*** Material for this task Section Begins ***

-- ==== Sys2Proof/Decode.lean ====
section
/-! DEFINITION. The command decoder and encoder (30_encoding.md R80 to R86) and the register map's decoder and encoder
(10_state.md R23). Both decoders are total and reject by name. -/

namespace Sys2Proof

/-- Why a word is no command. -/
inductive DecodeError where
  /-- Bits 31:4 are not all zero (R84). -/
  | reservedBits
  /-- Bits 31:4 are zero and OP is 0x6 to 0xE (R84). -/
  | reservedOp
  deriving DecidableEq, Repr

/-- What the decoder answers for a word. -/
inductive Decoded where
  | command (i : Instr)
  | rejected (e : DecodeError)
  deriving DecidableEq, Repr

/-- What the decoder answers for bytes: the first word's answer and the bytes after it. -/
inductive DecodedBytes where
  | word (d : Decoded) (rest : List Byte)
  /-- Fewer than four bytes: every command is exactly one 32-bit word (R85). -/
  | truncated
  deriving DecidableEq, Repr

/-- A word's fields (R81). -/
def Cmd32.ofWord (w : Word) : Cmd32 := ⟨w.extractLsb' 4 28, w.extractLsb' 0 4⟩

/-- The word that has the given fields (R81). -/
def Cmd32.word (c : Cmd32) : Word := c.mbz ++ c.op

/-- The opcode map (R82), none for a reserved opcode. -/
def Instr.ofOp (op : BitVec 4) : Option Instr :=
  match op.toNat with
  | 0x0 => some .nop
  | 0x1 => some .keysched
  | 0x2 => some .saltmix
  | 0x3 => some .encrypt
  | 0x4 => some .encode
  | 0x5 => some .hash
  | 0xF => some .clear
  | _ => none

/-- The reserved bits are checked before the opcode (R80, R86). -/
def Cmd32.decode (c : Cmd32) : Decoded :=
  if c.mbz ≠ 0 then .rejected .reservedBits
  else
    match Instr.ofOp c.op with
    | some i => .command i
    | none => .rejected .reservedOp

/-- The command a CMD word selects (R80 less its BUSY line, which is the machine's). -/
def decodeWord (w : Word) : Decoded := (Cmd32.ofWord w).decode

/-- A word of four bytes, byte 0 in bits 7:0 (20_memory.md R67). -/
def wordOfBytes (b0 b1 b2 b3 : Byte) : Word := b3 ++ b2 ++ b1 ++ b0

/-- Byte k of a word, `w[8k+7:8k]` (00_scope.md R11). -/
def byteOfWord (w : Word) (k : Nat) : Byte := w.extractLsb' (8 * k) 8

/-- The decoder on any bytes: the first word's command, and the bytes after it (R85). -/
def decode : List Byte → DecodedBytes
  | b0 :: b1 :: b2 :: b3 :: rest => .word (decodeWord (wordOfBytes b0 b1 b2 b3)) rest
  | _ => .truncated

/-- A command's opcode (R82). -/
def Instr.op : Instr → BitVec 4
  | .nop => 0x0
  | .keysched => 0x1
  | .saltmix => 0x2
  | .encrypt => 0x3
  | .encode => 0x4
  | .hash => 0x5
  | .clear => 0xF

/-- The word of a command (R82): the opcode under zero bits. -/
def encode (i : Instr) : Word := (Cmd32.mk 0 i.op).word

/-- The bytes of a command word, lowest address first (R67). -/
def encodeBytes (i : Instr) : List Byte :=
  [byteOfWord (encode i) 0, byteOfWord (encode i) 1, byteOfWord (encode i) 2, byteOfWord (encode i) 3]

/-- One row of the opcode table: the words `w` with `w &&& mask = bits` are the command (R82). -/
structure OpRow where
  instr : Instr
  mask  : Word
  bits  : Word
  deriving DecidableEq, Repr

/-- The opcode table as R82 lists it: match is the value and the mask is full. -/
def opRows : List OpRow :=
  [⟨.nop, 0xFFFFFFFF, 0x00000000⟩, ⟨.keysched, 0xFFFFFFFF, 0x00000001⟩, ⟨.saltmix, 0xFFFFFFFF, 0x00000002⟩,
   ⟨.encrypt, 0xFFFFFFFF, 0x00000003⟩, ⟨.encode, 0xFFFFFFFF, 0x00000004⟩, ⟨.hash, 0xFFFFFFFF, 0x00000005⟩,
   ⟨.clear, 0xFFFFFFFF, 0x0000000F⟩]

/-- The bytes of the `nbits`-bit number `w`, bits above `nbits` zero, as one command word is laid out. -/
def tableBytes (nbits w : Nat) : List Byte :=
  let v : Word := BitVec.ofNat 32 (w % 2 ^ nbits)
  [byteOfWord v 0, byteOfWord v 1, byteOfWord v 2, byteOfWord v 3]

/-- What the decoder reads from an instruction whose bits are `w`, numbered as the opcode table numbers them. No command
is longer than one 32-bit word (R85), so a longer row names none. -/
def decodeTableWord (nbits w : Nat) : Option Instr :=
  if 32 < nbits then none
  else
    match decode (tableBytes nbits w) with
    | .word (.command i) _ => some i
    | .word (.rejected _) _ => none
    | .truncated => none

/-- A register's offset in the window (10_state.md R23). -/
def Reg.offset : Reg → Nat
  | .cmd => 0x000
  | .status => 0x004
  | .irqEn => 0x008
  | .secretLen => 0x00C
  | .secret0 => 0x010
  | .secret1 => 0x014
  | .salt => 0x018
  | .saltEff => 0x01C
  | .eswap0 => 0x020
  | .eswap1 => 0x024
  | .out0 => 0x028
  | .out1 => 0x02C
  | .resultLen => 0x030
  | .errCause => 0x034
  | .errWord => 0x038
  | .reserved3C => 0x03C
  | .result0 => 0x040
  | .result1 => 0x044
  | .result2 => 0x048
  | .result3 => 0x04C
  | .reserved50 i => 0x050 + 4 * i.val
  | .ks i => 0x080 + 4 * i.val

/-- The register at word index `n` of the window, offset `4 * n` (R23). -/
def Reg.atIndex (n : Fin 64) : Reg :=
  match n.val with
  | 0 => .cmd
  | 1 => .status
  | 2 => .irqEn
  | 3 => .secretLen
  | 4 => .secret0
  | 5 => .secret1
  | 6 => .salt
  | 7 => .saltEff
  | 8 => .eswap0
  | 9 => .eswap1
  | 10 => .out0
  | 11 => .out1
  | 12 => .resultLen
  | 13 => .errCause
  | 14 => .errWord
  | 15 => .reserved3C
  | 16 => .result0
  | 17 => .result1
  | 18 => .result2
  | 19 => .result3
  | k => if k < 32 then .reserved50 (Fin.ofNat 12 (k - 20)) else .ks (Fin.ofNat 32 (k - 32))

end Sys2Proof
end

*** Material for this task Section Ends ***

**About this task:**
Transcribe, exactly and without additions, the lines of the records above, beginning with the line that contains "0x5 => some .hash" and ending with the line that contains "(00_scope.md R11). -/", both included.

**Solution to the problem:**
  | 0x5 => some .hash
  | 0xF => some .clear
  | _ => none

/-- The reserved bits are checked before the opcode (R80, R86). -/
def Cmd32.decode (c : Cmd32) : Decoded :=
  if c.mbz ≠ 0 then .rejected .reservedBits
  else
    match Instr.ofOp c.op with
    | some i => .command i
    | none => .rejected .reservedOp

/-- The command a CMD word selects (R80 less its BUSY line, which is the machine's). -/
def decodeWord (w : Word) : Decoded := (Cmd32.ofWord w).decode

/-- A word of four bytes, byte 0 in bits 7:0 (20_memory.md R67). -/
def wordOfBytes (b0 b1 b2 b3 : Byte) : Word := b3 ++ b2 ++ b1 ++ b0

/-- Byte k of a word, `w[8k+7:8k]` (00_scope.md R11). -/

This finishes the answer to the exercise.